▶ The task
Only one stretch of the data below should be repeated: the lines from the line containing "-- A-14 and A-16" through the line containing "(run (.subReg 0 1) (modern [(1, 0xFF), (0xF, 0x55)])).getV 0xF)", inclusive, exactly as they are.

▶ Dataset entries
==============================
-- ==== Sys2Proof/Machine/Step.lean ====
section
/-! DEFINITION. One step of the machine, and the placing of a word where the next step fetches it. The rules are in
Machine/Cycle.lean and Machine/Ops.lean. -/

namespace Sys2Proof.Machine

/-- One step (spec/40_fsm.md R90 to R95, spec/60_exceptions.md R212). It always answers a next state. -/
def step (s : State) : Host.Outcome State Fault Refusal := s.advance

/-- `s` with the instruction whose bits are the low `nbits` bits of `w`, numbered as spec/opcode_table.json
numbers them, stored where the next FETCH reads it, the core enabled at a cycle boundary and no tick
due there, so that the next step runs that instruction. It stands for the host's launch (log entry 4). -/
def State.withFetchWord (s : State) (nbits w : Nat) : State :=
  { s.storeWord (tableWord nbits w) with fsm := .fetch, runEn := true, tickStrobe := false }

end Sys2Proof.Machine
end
==============================
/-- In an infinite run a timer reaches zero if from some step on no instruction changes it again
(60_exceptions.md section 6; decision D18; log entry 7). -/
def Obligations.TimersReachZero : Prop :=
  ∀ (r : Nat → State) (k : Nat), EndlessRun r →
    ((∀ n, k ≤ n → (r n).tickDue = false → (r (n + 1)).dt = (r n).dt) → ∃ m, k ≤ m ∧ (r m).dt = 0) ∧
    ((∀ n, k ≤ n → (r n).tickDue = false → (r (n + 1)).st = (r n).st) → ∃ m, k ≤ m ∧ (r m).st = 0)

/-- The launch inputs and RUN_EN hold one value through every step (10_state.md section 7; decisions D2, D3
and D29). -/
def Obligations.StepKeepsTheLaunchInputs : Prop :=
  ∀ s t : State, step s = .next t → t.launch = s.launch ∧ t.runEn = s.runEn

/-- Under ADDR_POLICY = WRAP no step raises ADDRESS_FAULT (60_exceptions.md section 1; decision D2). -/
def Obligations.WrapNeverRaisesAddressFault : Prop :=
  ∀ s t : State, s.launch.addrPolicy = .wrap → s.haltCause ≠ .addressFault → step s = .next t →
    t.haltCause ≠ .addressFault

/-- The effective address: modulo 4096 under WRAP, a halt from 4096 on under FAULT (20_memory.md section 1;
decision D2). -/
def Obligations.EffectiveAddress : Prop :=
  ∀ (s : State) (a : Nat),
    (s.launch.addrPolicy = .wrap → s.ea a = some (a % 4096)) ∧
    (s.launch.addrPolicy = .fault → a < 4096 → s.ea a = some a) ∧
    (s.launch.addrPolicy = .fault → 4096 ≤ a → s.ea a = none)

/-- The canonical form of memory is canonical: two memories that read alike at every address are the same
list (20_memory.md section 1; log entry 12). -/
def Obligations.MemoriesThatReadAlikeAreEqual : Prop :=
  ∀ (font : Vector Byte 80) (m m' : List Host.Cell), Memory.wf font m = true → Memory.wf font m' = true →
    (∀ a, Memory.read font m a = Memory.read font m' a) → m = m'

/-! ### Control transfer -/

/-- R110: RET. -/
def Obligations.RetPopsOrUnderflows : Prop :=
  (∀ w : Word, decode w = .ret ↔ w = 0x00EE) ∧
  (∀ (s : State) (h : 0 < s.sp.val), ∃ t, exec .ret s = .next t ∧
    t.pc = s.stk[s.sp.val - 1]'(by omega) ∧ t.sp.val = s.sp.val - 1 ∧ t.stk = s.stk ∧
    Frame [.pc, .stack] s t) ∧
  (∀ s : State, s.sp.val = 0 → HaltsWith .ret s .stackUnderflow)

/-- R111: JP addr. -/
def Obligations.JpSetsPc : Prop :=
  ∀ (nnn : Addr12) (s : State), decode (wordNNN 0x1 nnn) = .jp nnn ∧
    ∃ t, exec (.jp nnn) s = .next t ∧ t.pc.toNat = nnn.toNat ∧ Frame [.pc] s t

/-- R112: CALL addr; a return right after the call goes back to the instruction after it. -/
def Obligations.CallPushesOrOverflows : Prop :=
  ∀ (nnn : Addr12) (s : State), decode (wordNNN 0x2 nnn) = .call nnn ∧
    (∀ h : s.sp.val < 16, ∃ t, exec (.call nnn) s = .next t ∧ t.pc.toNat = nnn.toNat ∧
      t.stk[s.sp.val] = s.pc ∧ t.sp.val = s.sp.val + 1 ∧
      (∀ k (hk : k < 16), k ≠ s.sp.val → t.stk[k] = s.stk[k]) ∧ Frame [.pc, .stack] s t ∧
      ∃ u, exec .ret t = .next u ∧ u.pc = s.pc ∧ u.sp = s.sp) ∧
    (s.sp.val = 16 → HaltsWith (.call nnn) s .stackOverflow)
==============================
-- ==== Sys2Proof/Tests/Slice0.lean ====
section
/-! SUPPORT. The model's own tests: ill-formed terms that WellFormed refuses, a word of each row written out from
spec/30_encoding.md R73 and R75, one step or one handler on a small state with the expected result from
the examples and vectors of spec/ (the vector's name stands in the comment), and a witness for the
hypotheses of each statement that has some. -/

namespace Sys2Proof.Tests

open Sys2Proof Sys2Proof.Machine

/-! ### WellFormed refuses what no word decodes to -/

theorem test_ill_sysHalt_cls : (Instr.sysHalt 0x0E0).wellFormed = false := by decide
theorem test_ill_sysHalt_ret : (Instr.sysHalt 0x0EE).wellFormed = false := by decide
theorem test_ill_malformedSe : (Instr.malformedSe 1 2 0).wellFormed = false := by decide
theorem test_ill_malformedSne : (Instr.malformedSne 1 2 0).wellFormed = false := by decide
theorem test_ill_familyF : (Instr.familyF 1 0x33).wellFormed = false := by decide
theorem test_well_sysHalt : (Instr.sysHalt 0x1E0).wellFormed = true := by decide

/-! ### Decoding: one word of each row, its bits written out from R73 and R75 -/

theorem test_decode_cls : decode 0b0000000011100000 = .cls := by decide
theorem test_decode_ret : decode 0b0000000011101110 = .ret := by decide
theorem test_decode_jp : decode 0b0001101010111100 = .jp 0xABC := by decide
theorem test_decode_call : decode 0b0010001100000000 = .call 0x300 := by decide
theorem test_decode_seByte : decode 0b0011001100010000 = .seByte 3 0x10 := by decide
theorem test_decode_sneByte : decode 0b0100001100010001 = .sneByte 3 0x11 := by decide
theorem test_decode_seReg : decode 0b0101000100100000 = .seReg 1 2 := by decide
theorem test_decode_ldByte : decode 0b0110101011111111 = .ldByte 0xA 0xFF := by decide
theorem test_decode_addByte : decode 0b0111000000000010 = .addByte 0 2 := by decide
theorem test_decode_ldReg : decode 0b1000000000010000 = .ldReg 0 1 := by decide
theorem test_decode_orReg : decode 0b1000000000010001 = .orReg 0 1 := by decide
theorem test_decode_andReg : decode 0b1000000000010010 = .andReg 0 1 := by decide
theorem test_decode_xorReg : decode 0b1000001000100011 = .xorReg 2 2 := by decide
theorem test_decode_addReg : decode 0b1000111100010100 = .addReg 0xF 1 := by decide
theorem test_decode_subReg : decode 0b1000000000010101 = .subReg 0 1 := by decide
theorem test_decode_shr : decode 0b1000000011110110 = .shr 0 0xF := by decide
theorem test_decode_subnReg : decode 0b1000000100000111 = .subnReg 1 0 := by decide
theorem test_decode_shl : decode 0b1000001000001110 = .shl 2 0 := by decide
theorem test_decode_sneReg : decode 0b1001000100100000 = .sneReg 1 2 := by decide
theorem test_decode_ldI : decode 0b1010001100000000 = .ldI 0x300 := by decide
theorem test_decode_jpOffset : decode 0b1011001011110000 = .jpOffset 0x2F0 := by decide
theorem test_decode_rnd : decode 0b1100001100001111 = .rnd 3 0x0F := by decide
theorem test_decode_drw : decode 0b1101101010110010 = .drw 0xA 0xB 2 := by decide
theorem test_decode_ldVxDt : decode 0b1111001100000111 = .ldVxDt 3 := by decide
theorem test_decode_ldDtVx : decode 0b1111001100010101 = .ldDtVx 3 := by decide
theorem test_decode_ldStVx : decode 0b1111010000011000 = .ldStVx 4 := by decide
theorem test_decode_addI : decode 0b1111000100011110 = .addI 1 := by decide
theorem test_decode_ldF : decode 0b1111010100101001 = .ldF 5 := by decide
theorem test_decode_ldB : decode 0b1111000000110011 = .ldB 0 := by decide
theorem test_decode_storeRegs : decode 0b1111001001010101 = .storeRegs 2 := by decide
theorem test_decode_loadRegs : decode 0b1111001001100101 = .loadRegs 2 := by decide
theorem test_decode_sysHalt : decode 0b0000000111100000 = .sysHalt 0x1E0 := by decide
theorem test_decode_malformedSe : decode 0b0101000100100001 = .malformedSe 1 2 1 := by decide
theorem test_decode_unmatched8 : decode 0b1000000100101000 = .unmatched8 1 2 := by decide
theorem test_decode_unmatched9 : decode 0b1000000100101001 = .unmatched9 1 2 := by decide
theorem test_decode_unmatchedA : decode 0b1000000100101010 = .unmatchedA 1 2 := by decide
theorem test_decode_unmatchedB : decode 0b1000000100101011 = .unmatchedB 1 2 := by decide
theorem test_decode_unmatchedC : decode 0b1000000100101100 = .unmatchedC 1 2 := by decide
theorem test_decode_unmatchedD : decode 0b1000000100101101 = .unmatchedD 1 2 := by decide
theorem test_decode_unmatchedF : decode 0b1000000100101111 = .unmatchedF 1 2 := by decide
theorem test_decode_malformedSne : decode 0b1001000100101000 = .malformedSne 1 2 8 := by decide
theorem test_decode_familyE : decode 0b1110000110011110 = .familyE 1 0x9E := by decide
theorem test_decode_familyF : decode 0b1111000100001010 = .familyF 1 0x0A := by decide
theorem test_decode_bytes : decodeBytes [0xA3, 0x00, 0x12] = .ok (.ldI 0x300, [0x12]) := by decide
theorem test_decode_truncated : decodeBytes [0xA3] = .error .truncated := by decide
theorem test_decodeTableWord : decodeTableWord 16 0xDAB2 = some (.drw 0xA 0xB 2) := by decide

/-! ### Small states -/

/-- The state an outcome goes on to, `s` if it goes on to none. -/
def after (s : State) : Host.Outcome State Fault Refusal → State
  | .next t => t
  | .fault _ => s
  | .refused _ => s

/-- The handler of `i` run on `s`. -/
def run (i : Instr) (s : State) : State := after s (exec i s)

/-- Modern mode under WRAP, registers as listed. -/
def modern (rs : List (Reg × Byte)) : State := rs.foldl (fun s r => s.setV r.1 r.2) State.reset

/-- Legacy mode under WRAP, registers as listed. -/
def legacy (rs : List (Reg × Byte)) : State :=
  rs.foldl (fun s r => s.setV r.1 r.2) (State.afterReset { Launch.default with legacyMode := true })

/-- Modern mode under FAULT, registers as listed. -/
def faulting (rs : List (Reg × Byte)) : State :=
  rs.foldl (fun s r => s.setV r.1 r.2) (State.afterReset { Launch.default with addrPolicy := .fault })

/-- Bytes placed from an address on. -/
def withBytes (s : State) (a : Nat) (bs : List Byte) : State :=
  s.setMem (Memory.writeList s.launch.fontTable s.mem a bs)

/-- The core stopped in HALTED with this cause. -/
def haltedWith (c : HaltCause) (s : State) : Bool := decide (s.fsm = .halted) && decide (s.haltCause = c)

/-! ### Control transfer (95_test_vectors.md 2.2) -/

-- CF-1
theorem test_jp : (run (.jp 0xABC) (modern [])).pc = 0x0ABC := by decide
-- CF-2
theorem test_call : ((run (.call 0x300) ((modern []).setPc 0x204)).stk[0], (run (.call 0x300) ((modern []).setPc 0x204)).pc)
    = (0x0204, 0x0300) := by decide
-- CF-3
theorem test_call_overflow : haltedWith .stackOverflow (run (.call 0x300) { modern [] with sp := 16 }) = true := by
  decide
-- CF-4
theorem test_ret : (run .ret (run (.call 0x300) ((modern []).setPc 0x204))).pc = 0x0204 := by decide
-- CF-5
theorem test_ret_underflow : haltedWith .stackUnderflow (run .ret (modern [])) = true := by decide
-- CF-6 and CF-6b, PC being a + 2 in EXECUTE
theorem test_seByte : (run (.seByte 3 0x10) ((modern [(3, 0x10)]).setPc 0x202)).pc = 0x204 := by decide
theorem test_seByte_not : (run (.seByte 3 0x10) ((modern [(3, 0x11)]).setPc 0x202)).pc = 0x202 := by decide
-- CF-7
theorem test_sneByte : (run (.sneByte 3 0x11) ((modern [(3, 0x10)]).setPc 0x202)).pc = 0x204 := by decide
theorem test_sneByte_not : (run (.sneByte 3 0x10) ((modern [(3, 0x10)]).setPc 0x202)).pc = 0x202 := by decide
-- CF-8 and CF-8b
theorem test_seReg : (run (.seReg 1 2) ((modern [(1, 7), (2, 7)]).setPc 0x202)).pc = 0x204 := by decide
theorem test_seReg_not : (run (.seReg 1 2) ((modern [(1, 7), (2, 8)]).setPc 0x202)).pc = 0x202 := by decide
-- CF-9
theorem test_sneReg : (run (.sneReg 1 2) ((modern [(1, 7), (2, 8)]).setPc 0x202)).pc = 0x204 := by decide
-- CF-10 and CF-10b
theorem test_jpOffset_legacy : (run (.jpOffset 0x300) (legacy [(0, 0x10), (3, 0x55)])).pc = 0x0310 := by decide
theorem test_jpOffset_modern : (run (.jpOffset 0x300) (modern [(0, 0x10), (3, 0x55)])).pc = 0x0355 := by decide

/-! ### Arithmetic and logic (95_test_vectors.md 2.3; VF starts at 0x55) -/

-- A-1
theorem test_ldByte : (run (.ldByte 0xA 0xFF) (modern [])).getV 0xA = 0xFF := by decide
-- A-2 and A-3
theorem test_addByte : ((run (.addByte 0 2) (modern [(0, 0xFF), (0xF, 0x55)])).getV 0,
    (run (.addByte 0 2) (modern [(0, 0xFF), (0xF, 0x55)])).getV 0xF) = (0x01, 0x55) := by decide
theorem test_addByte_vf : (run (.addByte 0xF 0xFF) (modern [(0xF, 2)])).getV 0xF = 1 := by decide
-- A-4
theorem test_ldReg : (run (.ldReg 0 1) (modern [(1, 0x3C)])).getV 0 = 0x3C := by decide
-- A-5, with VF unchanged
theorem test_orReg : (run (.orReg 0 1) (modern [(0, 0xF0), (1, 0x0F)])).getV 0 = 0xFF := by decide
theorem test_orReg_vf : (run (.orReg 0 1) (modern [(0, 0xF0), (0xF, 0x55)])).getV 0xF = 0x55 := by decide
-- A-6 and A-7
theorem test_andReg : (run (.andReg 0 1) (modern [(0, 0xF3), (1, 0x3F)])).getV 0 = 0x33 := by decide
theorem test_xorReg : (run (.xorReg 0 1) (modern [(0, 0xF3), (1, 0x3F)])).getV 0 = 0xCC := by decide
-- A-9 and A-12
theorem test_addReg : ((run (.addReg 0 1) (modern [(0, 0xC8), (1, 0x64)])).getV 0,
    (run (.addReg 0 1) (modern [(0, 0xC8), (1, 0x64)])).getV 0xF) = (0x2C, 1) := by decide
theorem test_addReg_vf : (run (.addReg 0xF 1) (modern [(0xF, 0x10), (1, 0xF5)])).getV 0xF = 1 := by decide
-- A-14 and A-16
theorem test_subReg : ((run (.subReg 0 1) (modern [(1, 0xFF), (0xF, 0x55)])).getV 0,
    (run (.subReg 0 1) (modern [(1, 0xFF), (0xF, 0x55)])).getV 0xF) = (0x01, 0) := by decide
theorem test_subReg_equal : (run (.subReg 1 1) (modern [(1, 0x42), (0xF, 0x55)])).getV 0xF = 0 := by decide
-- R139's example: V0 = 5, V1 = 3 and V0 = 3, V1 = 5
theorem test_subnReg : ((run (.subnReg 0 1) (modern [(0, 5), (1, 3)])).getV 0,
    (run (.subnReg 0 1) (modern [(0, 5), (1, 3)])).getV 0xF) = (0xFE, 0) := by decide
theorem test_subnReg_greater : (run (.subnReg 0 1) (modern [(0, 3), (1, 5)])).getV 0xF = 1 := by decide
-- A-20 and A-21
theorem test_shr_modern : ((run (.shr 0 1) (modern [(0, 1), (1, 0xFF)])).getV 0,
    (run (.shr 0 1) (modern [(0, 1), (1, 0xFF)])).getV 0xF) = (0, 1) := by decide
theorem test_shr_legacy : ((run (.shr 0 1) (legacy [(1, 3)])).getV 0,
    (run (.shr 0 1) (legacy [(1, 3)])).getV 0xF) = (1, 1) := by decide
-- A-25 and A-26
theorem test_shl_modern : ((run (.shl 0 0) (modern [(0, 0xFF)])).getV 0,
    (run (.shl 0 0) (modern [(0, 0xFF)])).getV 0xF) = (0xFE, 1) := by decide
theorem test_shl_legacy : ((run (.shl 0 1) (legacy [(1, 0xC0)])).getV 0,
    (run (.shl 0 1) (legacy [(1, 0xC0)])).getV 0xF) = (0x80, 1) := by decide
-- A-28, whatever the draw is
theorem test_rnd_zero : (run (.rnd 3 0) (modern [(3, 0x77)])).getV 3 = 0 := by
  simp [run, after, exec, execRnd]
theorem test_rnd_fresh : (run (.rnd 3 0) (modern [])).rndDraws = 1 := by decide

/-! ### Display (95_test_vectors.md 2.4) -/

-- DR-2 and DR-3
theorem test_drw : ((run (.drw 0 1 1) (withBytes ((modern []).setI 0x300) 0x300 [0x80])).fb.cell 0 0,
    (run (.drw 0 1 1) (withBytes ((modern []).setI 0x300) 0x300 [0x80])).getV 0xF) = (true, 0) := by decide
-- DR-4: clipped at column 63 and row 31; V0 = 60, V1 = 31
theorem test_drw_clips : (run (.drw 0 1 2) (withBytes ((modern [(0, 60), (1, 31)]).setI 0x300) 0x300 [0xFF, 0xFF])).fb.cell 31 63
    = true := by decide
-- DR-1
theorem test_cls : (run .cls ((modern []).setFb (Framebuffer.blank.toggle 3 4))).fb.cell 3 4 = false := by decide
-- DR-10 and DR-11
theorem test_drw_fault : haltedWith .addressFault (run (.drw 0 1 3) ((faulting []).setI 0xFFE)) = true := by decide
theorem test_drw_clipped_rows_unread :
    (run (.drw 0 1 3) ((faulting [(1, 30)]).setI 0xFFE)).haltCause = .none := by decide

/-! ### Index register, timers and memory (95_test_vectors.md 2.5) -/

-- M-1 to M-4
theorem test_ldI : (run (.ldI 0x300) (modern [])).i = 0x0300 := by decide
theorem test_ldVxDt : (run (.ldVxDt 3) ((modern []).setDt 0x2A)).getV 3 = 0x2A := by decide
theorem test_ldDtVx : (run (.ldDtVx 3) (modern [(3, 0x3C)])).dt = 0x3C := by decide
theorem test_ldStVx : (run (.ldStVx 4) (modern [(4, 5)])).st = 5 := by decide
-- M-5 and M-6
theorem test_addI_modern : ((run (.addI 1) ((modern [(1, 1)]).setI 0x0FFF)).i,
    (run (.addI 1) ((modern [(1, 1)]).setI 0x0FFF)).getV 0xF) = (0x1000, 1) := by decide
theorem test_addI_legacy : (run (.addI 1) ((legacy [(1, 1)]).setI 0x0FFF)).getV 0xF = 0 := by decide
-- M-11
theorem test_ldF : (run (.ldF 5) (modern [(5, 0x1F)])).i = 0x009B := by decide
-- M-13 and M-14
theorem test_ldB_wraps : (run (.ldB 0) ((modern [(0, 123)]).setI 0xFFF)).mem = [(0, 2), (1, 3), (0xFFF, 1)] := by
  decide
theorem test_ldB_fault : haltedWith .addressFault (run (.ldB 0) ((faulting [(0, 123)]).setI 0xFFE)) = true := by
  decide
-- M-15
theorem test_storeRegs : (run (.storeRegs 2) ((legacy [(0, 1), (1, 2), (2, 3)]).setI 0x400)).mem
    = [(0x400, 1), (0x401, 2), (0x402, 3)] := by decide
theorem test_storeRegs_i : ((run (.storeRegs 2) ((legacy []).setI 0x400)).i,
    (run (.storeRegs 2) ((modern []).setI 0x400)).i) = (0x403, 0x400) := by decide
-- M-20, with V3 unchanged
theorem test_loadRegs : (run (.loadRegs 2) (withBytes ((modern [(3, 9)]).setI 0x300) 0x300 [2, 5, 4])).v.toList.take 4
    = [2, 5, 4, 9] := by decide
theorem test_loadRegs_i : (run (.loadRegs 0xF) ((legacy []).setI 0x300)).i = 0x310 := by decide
==============================
▶ Answer to this exercise
-- A-14 and A-16
theorem test_subReg : ((run (.subReg 0 1) (modern [(1, 0xFF), (0xF, 0x55)])).getV 0,
    (run (.subReg 0 1) (modern [(1, 0xFF), (0xF, 0x55)])).getV 0xF) = (0x01, 0) := by decide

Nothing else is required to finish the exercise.